Stored data entries:
-- ==== Sys2Proof/Machine/ServiceOps.lean ====
section
/-! DEFINITION. The shared operations of service access (chapter 15): freezing (R592), moving every deadline by a freeze's length
(R593), and releasing (R594 to R596). -/

namespace Sys2Proof.Machine

/-- Island 62, the service port and freeze controller, works: it has an oscillator, and the device is not in SHIP (R555, R588). -/
def State.servicePort (s : State) : Bool := s.modeReg != mShip && !s.isleGone 62

/-- A SERVICE request is allowed: in RUN, CURTAIL, ISLAND and SENTINEL, or again from debug run (R551, R596). -/
def State.mayFreeze (s : State) : Bool :=
  s.flag Reg.SVC_STATUS.DBG_RUN || ((s.running || s.mode == mSentinel) && s.rd Reg.PWR_MODE.SEQ == 0)

/-- The freeze sequence of R592. The slot states hold; a channel at its fault keeps its stage. -/
def freezeBegin : Prog := .read fun s => seqs [
  each ((List.range 144).filter fun n => s.isLead n && s.rd Reg.PHC_STATUS.STAGE n != 6) fun n => parkOutput n 0,
  updHouse fun h => { h with hbPre := false },
  if s.modeReg = mService then .skip else .seq (setR Reg.SVC_STATUS.FROM s.modeReg) (setR Reg.PWR_MODE.PREV s.modeReg),
  setR Reg.PWR_MODE.MODE mService, setR Reg.PWR_MODE.TARGET mService, setR Reg.PWR_STATUS.LAST_SRC 9,
  setR Reg.SVC_STATUS.FROZEN 1, setR Reg.SVC_STATUS.DBG_RUN 0,
  setR Reg.SVC_FREEZE_T.START_LO (s.time % 2 ^ 32), incSat Reg.SVC_CNT.FREEZES,
  setR Reg.WDG_STATUS.STATE 2, updSun fun x => { x with stopAt := some (x.stopAt.getD s.time) },
  updSvc fun v => { v with frozenAt := s.time, parkLines := true, latched := [], releaseOwed := none }]

/-- A request to freeze (R592, R602). -/
def freezeAsk : Prog := .read fun s =>
  if s.outranked 5 then updPower fun p => { p with deferred := p.deferred ++ [.freeze] }
  else if s.flag Reg.SVC_STATUS.FROZEN then .skip
  else if s.flag Reg.SVC_STATUS.LOCKED then refuse mService 5
  else if s.mayFreeze then freezeBegin
  else refuse mService 4

/-! Every deadline kept in device time moves by the length of the freeze (R593). -/

def shiftO (d : Nat) (t : Option Nat) : Option Nat := t.map (· + d)

def FnRec.shift (d : Nat) (x : FnRec) : FnRec :=
  { x with
    pollAt := none, activeUntil := x.activeUntil + d, askedAt := x.askedAt + d, nextAt := x.nextAt + d, bucketAt := x.bucketAt + d,
    statusAt := x.statusAt + d, overSince := shiftO d x.overSince, overAt := x.overAt + d, rateAt := shiftO d x.rateAt }

def ChanRec.shift (d : Nat) (x : ChanRec) : ChanRec :=
  { x with
    biasAt := x.biasAt + d, cvSince := shiftO d x.cvSince, ccSince := shiftO d x.ccSince, riseBy := x.riseBy + d,
    backoffUntil := x.backoffUntil + d, regSince := x.regSince + d, commitAt := x.commitAt + d, changeAt := x.changeAt + d,
    belowSince := x.belowSince + d, edgeAt := x.edgeAt + d, imbAt := x.imbAt + d, overSince := shiftO d x.overSince,
    wrongSince := shiftO d x.wrongSince, cutSince := shiftO d x.cutSince, parkedAt := shiftO d x.parkedAt }

def SlotRec.shift (d : Nat) (x : SlotRec) : SlotRec :=
  { x with
    closedAt := x.closedAt + d, retryAt := shiftO d x.retryAt, identAt := x.identAt + d, busRetryAt := shiftO d x.busRetryAt,
    ntcBothSince := shiftO d x.ntcBothSince, phaseAt := x.phaseAt + d, chargeAt := x.chargeAt + d, cvAt := x.cvAt + d,
    taperAt := x.taperAt + d, belowSince := shiftO d x.belowSince, audBelowSince := shiftO d x.audBelowSince,
    cvOrderAt := shiftO d x.cvOrderAt, pollAt := x.pollAt + d, restAt := x.restAt + d, pauseAt := x.pauseAt + d,
    masked := x.masked.map fun m => (m.1, m.2 + d), fgErrAt := shiftO d x.fgErrAt, parkAt := shiftO d x.parkAt }

def GaugeRec.shift (d : Nat) (x : GaugeRec) : GaugeRec :=
  { x with
    marks := x.marks.map fun m => (m.1, m.2.1, m.2.2.1, m.2.2.2 + d), anchorAt := x.anchorAt + d,
    zeroSince := shiftO d x.zeroSince, trimAt := shiftO d x.trimAt }

def TwbJob.shift (d : Nat) (x : TwbJob) : TwbJob := { x with deadline := shiftO d x.deadline }

def BusRec.shift (d : Nat) (x : BusRec) : BusRec :=
  { x with
    agent := x.agent.map (TwbJob.shift d), queue := x.queue.map (TwbJob.shift d), run := x.run.map (TwbJob.shift d),
    idleAt := x.idleAt + d, araAt := x.araAt + d }

def HouseRec.shift (d : Nat) (x : HouseRec) : HouseRec :=
  { x with
    tempAt := x.tempAt + d, preAt := x.preAt + d, chargeAt := x.chargeAt + d, cvAt := x.cvAt + d,
    endSince := shiftO d x.endSince, lowSince := shiftO d x.lowSince }

def GridRec.shift (d : Nat) (x : GridRec) : GridRec :=
  { x with
    guardSince := x.guardSince + d, fallAt := x.fallAt + d, restartSince := shiftO d x.restartSince, demandLow := shiftO d x.demandLow,
    returning := x.returning.map fun r => (r.1, r.2.1 + d, r.2.2), misSince := shiftO d x.misSince }

def SrcRec.shift (d : Nat) (x : SrcRec) : SrcRec := { x with uvSince := shiftO d x.uvSince, qualAt := shiftO d x.qualAt }

/-- An ICV restarts its interrupted entry from step 1 (R285, R595); an urgent or calibration conversion that ran begins again in the same pass. -/
def IcvRec.restart (d : Nat) (x : IcvRec) : IcvRec :=
  { x with
    passAt := x.passAt + d, delayUntil := x.delayUntil + d, cur := none, resume := false, done := 0, avgVals := [], avgFlags := 0, res := [],
    used := x.used && (match x.cur with | some c => c.kind == 0 | none => true),
    queue := (match x.cur with
      | some c => if c.kind = 1 ∧ ¬ c.discard then [{ c with startAt := none, flags := 0, range := if c.auto then 3 else c.range }] else []
      | none => []) ++ x.queue }

def FcvRec.shift (d : Nat) (x : FcvRec) : FcvRec := { x with
  ages := x.ages.map fun a => (a.1, a.2 + d), endAt := x.endAt + d, selfAt := x.selfAt + d, bootAt := x.bootAt + d }

def PairRec.shift (d : Nat) (x : PairRec) : PairRec := { x with strikes := x.strikes.map (· + d), quarAt := x.quarAt + d }

def TaskRec.shift (d : Nat) (x : TaskRec) : TaskRec := { x with
  faults := x.faults.map (· + d), readyAt := x.readyAt + d, waits := x.waits.map fun w => (w.1, w.2 + d), roundAt := shiftO d x.roundAt }

/-- The stamps that the frozen islands keep move by `d` µs (R593). -/
def timesShift (d : Nat) : Prog := seqs [
  .act (.fnsMap fun _ x => x.shift d), .act (.ringsMap fun _ x => { x with modSince := x.modSince + d }),
  updHost fun h => { h with fences := h.fences.map fun f => { f with until? := shiftO d f.until? } },
  .act (.chansMap fun _ x => x.shift d), .act (.slotsMap fun _ x => x.shift d), .act (.gaugesMap fun _ x => x.shift d),
  .act (.portsMap fun _ x => { x with
    rdAt := x.rdAt + d, recoverAt := x.recoverAt + d, hardAt := x.hardAt + d, holdAt := x.holdAt + d, eprAt := x.eprAt + d,
    attachedAt := x.attachedAt + d }),
  .act (.twbMap fun _ x => x.shift d), updHouse fun h => h.shift d, updGrid fun g => g.shift d, .act (.srcsMap fun _ x => x.shift d),
  .act (.icvsMap fun _ x => x.restart d), .act (.fcvsMap fun _ x => x.shift d),
  updMains fun m => { m with lastAt := m.lastAt + d }, updPendZ fun l => l.map fun z => { z with at_ := z.at_ + d },
  .act (.groupsMap fun _ x => { x with since := shiftO d x.since }),
  updPower fun p => { p with hotSince := shiftO d p.hotSince, coolSince := shiftO d p.coolSince, shutSince := shiftO d p.shutSince },
  .act (.pairsMap fun _ x => x.shift d), .act (.tasksMap fun _ x => x.shift d),
  updEng fun e => { e with
    dwellAt := e.dwellAt + d, recent := e.recent.map fun r => (r.1, r.2 + d), rounds := e.rounds.map fun r => (r.1, r.2 + d) },
  updSun fun x => { x with validAt := x.validAt + d }, updKeep fun k => { k with startAt := k.startAt + d },
  updSvc fun v => { v with lockAt := shiftO d v.lockAt }]

/-- The system watchdog runs again (R531, R593): the question's deadline moves by the stop, and by `more` µs. -/
def sysWdgResume (more : Nat) : Prog := .read fun s =>
  match s.sun.stopAt with
  | none => .skip
  | some t =>
    let d := s.time - t + more
    .seq (updSun fun x => { x with stopAt := none, askedAt := x.askedAt + d, nextAt := x.nextAt + d })
      (setR Reg.WDG_STATUS.STATE (bit s.sun.posed))

/-- A latched happening is taken (R594). -/
def latchedTake : Latched → Prog
  | .fgOv sl mv us => fgOvTrip sl mv us
  | .fgOc sl ma us => fgOcTrip sl ma us
  | .fgRv sl ma us => fgRvTrip sl ma us
  | .fgNtc sl input code ms => fgNtcTrip sl input code ms
  | .idLoss sl mv ns => idLossTrip sl mv ns
  | .idOpen sl pulses => packRemoval sl pulses
  | .idClosed sl => pinClose sl
  | .presence k level mv => if k < 4 then (if level then presenceRise k mv else sourceGone k 1) else .skip
  | .request m src => modeRequest m src
  | .halt cause detail => haltEnter cause detail
  | .perst => perst
  | .freeze => freezeAsk
  | .pllUnlock => pllUnlocked
  | .wdgClock clock => wdgClockSeen clock
  | .crystal slew => crystalStopped slew
  | .feed n => feedGone n

/-- Its place in the orders of R564 and R545. -/
def latchedRank : Latched → Nat
  | .perst => 0
  | .halt _ _ | .pllUnlock | .wdgClock _ | .crystal _ => 1
  | .fgOv _ _ _ | .fgOc _ _ _ | .fgRv _ _ _ | .fgNtc _ _ _ _ | .idLoss _ _ _ => 2
  | .presence _ _ _ | .feed _ => 3
  | .idOpen _ _ | .idClosed _ => 4
  | .freeze => 5
  | .request _ src => 6 + min src 2

/-- Everything latched is taken, in its order. -/
def latchedAll (l : List Latched) : Prog := each (List.range 9) fun r => each (l.filter fun x => latchedRank x == r) latchedTake

/-- The clocks restart (R595 steps 1 to 3): each unit resumes by its own rule, but for what needs the park lines released. -/
def clocksRestart : Prog := .read fun s =>
  let d := s.time - s.svc.frozenAt
  seqs [
    setR Reg.SVC_STATUS.FROZEN 0, setR Reg.SVC_FREEZE_LEN.LEN (min d 0xFFFFFFFF),
    timesShift d,
    updAlm fun a => { a with plan := [], prev := [], frozen := none, resume := true, boundaryAt := none },
    .act (.tinesMap fun _ _ => {}),
    -- effects that debug steps left in the store queues go out (R597)
    each ((List.range 416).filter fun t => (s.task t).queue.any (·.done)) storeDrain,
    updSvc fun v => { v with latched := [], releaseOwed := none }]

/-- Slots, ports and the house rail go on once their outputs have been parked by the freeze (R146, R467, R595). -/
def outputsResume : Prog := .read fun s => seqs [
  each (List.range 64) fun sl =>
    if s.slSt sl = slStopping ∧ ¬ s.switching (s.slotLead sl) then leadPark (s.slotLead sl) else .skip,
  each (List.range 8) fun k => if s.rd Reg.PDP_STATUS.TC_STATE k = 5 then .skip else .seq (portDisable k) (portPresent k)]

/-- THAW (R595): back to the mode left, with FREEZE_END; then what the freeze latched. From debug run the clocks run already. -/
def thaw : Prog := .read fun s =>
  let from_ := s.rd Reg.SVC_STATUS.FROM
  seqs [
    if s.flag Reg.SVC_STATUS.FROZEN then clocksRestart else .skip,
    setR Reg.SVC_STATUS.DBG_RUN 0, setR Reg.SVC_STATUS.HALTED_PAIRS 0, .act (.pairsMap fun _ x => { x with halted := false }),
    updSvc fun v => { v with parkLines := false, extest := false },
    sysWdgResume (if s.flag Reg.SVC_STATUS.FROZEN then 5000 else 0),
    setR Reg.PWR_MODE.PREV mService, setR Reg.PWR_MODE.MODE from_, setR Reg.PWR_MODE.TARGET from_,
    updHouse fun h => { h with hbPre := s.rd Reg.SRC_HB_STATUS.STATE == 0 && h.railStep == 3 && !s.flag Reg.SRC_HB_STATUS.ABSENT },
    outputsResume,
    .read fun t => raisePf evFreezeEnd srcDevice (dat 16 8 s.svc.frozenAt + dat 24 4 (t.rd Reg.SVC_FREEZE_LEN.LEN) + dat 28 1 from_),
    latchedAll s.svc.latched,
    when (fun t => t.flag Reg.SRC_GUARD.ALL_LOST && (t.modeReg == mRun || t.modeReg == mCurtail)) allSourcesLost,
    curtailUpdate 9]

/-- THAW_DBG (R596): debug run, with the park lines held. -/
def thawDbg : Prog := .read fun s => seqs [
  clocksRestart, setR Reg.SVC_STATUS.DBG_RUN 1, updSvc fun v => { v with extest := false },
  when (fun t => t.rd Reg.SVC_STATUS.HALTED_PAIRS == 0) (sysWdgResume 5000),
  outputsResume, latchedAll s.svc.latched]

/-- A release waits for the end of the snapshot stream (R595). -/
def release (dbg : Bool) : Prog := .read fun s =>
  if s.flag Reg.SVC_STATUS.SNAP_BUSY then updSvc fun v => { v with releaseOwed := some (v.releaseOwed.getD dbg) }
  else if dbg then thawDbg else thaw

/-! The snapshot stream (R598, R599). -/

/-- The sizes of the sections, KiB (R598). -/
def snapKiB : List Nat := [4, 32768, 256, 5120, 1024, 1024, 144, 256, 16, 64, 64, 256]

/-- The sections a mask names. -/
def snapSections (mask : Nat) : List Nat := (List.range 12).filter fun k => hasBit mask k

/-- The length of a stream, bytes: S + 12 · N_blk (R599). -/
def snapBytes (mask : Nat) : Nat :=
  ((snapSections mask).map fun k => snapKiB.getD k 0 * 1024 + 12 * ((snapKiB.getD k 0 * 1024 + 4095) / 4096)).sum

/-- The header of a block (R599): its section, whether it is the section's last and the stream's last, its number and length. -/
def snapHeader (section_ blk len : Nat) (last fin : Bool) : List Nat :=
  let h := [0xA5, 0x5A, section_, bit last + 2 * bit fin] ++ leBytes 4 blk ++ leBytes 2 len
  h ++ leBytes 2 (crc16 h)

/-- The headers of a section's blocks; `fin` where the section is the stream's last. -/
def snapHeaders (section_ : Nat) (fin : Bool) : List (List Nat) :=
  let n := snapKiB.getD section_ 0 / 4
  (List.range n).map fun b => snapHeader section_ b 4096 (b + 1 == n) (fin && b + 1 == n)

end Sys2Proof.Machine
end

> **Problem**
From the data above, output only the lines between the line containing "clock => wdgClockSeen clock" and the line containing "setR Reg.SVC_STATUS.DBG_RUN 0, setR", inclusive, exactly as written.

> **Result for this task**
  | .wdgClock clock => wdgClockSeen clock
  | .crystal slew => crystalStopped slew
  | .feed n => feedGone n

/-- Its place in the orders of R564 and R545. -/
def latchedRank : Latched → Nat
  | .perst => 0
  | .halt _ _ | .pllUnlock | .wdgClock _ | .crystal _ => 1
  | .fgOv _ _ _ | .fgOc _ _ _ | .fgRv _ _ _ | .fgNtc _ _ _ _ | .idLoss _ _ _ => 2
  | .presence _ _ _ | .feed _ => 3
  | .idOpen _ _ | .idClosed _ => 4
  | .freeze => 5
  | .request _ src => 6 + min src 2

/-- Everything latched is taken, in its order. -/
def latchedAll (l : List Latched) : Prog := each (List.range 9) fun r => each (l.filter fun x => latchedRank x == r) latchedTake

/-- The clocks restart (R595 steps 1 to 3): each unit resumes by its own rule, but for what needs the park lines released. -/
def clocksRestart : Prog := .read fun s =>
  let d := s.time - s.svc.frozenAt
  seqs [
    setR Reg.SVC_STATUS.FROZEN 0, setR Reg.SVC_FREEZE_LEN.LEN (min d 0xFFFFFFFF),
    timesShift d,
    updAlm fun a => { a with plan := [], prev := [], frozen := none, resume := true, boundaryAt := none },
    .act (.tinesMap fun _ _ => {}),
    -- effects that debug steps left in the store queues go out (R597)
    each ((List.range 416).filter fun t => (s.task t).queue.any (·.done)) storeDrain,
    updSvc fun v => { v with latched := [], releaseOwed := none }]

/-- Slots, ports and the house rail go on once their outputs have been parked by the freeze (R146, R467, R595). -/
def outputsResume : Prog := .read fun s => seqs [
  each (List.range 64) fun sl =>
    if s.slSt sl = slStopping ∧ ¬ s.switching (s.slotLead sl) then leadPark (s.slotLead sl) else .skip,
  each (List.range 8) fun k => if s.rd Reg.PDP_STATUS.TC_STATE k = 5 then .skip else .seq (portDisable k) (portPresent k)]

/-- THAW (R595): back to the mode left, with FREEZE_END; then what the freeze latched. From debug run the clocks run already. -/
def thaw : Prog := .read fun s =>
  let from_ := s.rd Reg.SVC_STATUS.FROM
  seqs [
    if s.flag Reg.SVC_STATUS.FROZEN then clocksRestart else .skip,
    setR Reg.SVC_STATUS.DBG_RUN 0, setR Reg.SVC_STATUS.HALTED_PAIRS 0, .act (.pairsMap fun _ x => { x with halted := false }),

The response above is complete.